- [Data shown]:
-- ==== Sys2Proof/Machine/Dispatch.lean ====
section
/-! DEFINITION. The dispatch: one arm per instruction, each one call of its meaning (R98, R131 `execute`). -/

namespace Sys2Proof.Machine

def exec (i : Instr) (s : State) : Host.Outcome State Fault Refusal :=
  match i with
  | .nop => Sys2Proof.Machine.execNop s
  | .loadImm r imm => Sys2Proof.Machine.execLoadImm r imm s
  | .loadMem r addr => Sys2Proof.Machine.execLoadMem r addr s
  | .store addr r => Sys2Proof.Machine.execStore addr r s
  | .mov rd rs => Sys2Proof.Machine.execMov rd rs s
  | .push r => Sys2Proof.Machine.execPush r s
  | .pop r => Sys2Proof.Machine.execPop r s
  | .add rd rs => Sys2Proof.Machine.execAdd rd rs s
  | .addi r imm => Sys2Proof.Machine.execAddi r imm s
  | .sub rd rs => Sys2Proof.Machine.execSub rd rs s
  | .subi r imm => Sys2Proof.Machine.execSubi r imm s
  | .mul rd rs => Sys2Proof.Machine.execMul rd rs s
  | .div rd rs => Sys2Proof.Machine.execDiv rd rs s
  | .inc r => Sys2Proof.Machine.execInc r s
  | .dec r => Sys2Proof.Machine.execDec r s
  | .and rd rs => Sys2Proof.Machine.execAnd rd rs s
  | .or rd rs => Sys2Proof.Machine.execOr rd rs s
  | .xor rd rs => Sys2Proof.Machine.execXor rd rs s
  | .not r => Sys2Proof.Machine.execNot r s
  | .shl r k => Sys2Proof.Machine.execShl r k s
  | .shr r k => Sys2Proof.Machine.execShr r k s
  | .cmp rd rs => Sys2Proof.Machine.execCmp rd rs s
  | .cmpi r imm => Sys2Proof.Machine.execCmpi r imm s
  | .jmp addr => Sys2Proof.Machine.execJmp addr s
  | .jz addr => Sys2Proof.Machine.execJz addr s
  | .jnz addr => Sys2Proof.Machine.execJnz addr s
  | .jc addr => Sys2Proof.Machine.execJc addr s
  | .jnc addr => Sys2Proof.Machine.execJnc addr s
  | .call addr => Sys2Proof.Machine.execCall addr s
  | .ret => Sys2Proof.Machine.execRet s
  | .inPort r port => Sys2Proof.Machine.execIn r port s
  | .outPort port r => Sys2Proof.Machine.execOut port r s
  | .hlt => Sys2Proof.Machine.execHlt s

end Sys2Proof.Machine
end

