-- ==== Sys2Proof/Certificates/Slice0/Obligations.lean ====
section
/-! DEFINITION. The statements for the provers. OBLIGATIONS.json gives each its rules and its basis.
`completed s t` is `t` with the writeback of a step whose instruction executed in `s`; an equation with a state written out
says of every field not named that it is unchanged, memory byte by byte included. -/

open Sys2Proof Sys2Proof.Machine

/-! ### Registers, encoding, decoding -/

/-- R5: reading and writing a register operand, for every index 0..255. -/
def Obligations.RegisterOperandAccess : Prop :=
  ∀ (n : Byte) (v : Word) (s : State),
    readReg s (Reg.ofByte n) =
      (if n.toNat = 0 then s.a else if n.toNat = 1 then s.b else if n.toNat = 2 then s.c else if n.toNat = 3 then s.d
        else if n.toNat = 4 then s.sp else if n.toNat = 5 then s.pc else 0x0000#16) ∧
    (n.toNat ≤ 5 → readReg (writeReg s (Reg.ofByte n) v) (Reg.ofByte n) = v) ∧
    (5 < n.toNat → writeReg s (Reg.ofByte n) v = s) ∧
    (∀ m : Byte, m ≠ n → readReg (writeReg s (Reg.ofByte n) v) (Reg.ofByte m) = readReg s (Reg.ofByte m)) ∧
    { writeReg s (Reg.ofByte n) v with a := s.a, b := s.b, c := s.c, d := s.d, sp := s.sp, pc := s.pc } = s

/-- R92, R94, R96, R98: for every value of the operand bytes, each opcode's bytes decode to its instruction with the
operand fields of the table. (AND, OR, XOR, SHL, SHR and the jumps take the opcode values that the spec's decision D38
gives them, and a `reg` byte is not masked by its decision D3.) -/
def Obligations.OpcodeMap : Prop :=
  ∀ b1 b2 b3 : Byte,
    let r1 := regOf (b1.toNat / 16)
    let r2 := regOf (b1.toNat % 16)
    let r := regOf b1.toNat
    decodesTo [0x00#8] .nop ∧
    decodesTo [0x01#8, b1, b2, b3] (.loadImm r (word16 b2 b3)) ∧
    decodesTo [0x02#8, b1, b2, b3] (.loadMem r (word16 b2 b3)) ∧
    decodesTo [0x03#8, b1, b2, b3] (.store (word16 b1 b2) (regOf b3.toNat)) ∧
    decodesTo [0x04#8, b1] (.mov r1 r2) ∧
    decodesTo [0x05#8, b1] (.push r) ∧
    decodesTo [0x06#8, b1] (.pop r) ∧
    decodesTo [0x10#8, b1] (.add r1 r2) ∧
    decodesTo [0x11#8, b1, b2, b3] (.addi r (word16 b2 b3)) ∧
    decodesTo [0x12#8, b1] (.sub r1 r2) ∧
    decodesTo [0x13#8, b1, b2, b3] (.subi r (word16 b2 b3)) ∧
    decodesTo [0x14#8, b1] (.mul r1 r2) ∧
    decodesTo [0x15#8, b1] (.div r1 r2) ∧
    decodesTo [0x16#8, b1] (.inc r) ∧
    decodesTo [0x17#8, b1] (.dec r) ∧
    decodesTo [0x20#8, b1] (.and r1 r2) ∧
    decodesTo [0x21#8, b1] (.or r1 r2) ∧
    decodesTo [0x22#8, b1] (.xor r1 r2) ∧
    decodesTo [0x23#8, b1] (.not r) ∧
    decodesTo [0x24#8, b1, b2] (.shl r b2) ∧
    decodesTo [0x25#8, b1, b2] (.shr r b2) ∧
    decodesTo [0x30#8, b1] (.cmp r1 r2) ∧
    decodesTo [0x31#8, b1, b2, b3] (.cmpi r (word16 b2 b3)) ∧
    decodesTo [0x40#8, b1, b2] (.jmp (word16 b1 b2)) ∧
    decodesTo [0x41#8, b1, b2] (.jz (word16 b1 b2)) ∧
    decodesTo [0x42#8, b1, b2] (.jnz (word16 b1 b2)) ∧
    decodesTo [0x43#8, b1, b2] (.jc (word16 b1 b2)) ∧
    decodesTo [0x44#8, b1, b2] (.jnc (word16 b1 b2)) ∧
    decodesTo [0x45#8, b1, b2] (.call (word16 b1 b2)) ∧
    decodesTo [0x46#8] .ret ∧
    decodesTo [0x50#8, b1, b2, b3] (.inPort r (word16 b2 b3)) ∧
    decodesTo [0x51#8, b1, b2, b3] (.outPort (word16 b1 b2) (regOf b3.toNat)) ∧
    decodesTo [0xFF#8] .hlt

- [Work instruction]: Each line of the data that holds "else" should be reported.

- [The completed task]:
      (if n.toNat = 0 then s.a else if n.toNat = 1 then s.b else if n.toNat = 2 then s.c else if n.toNat = 3 then s.d
        else if n.toNat = 4 then s.sp else if n.toNat = 5 then s.pc else 0x0000#16) ∧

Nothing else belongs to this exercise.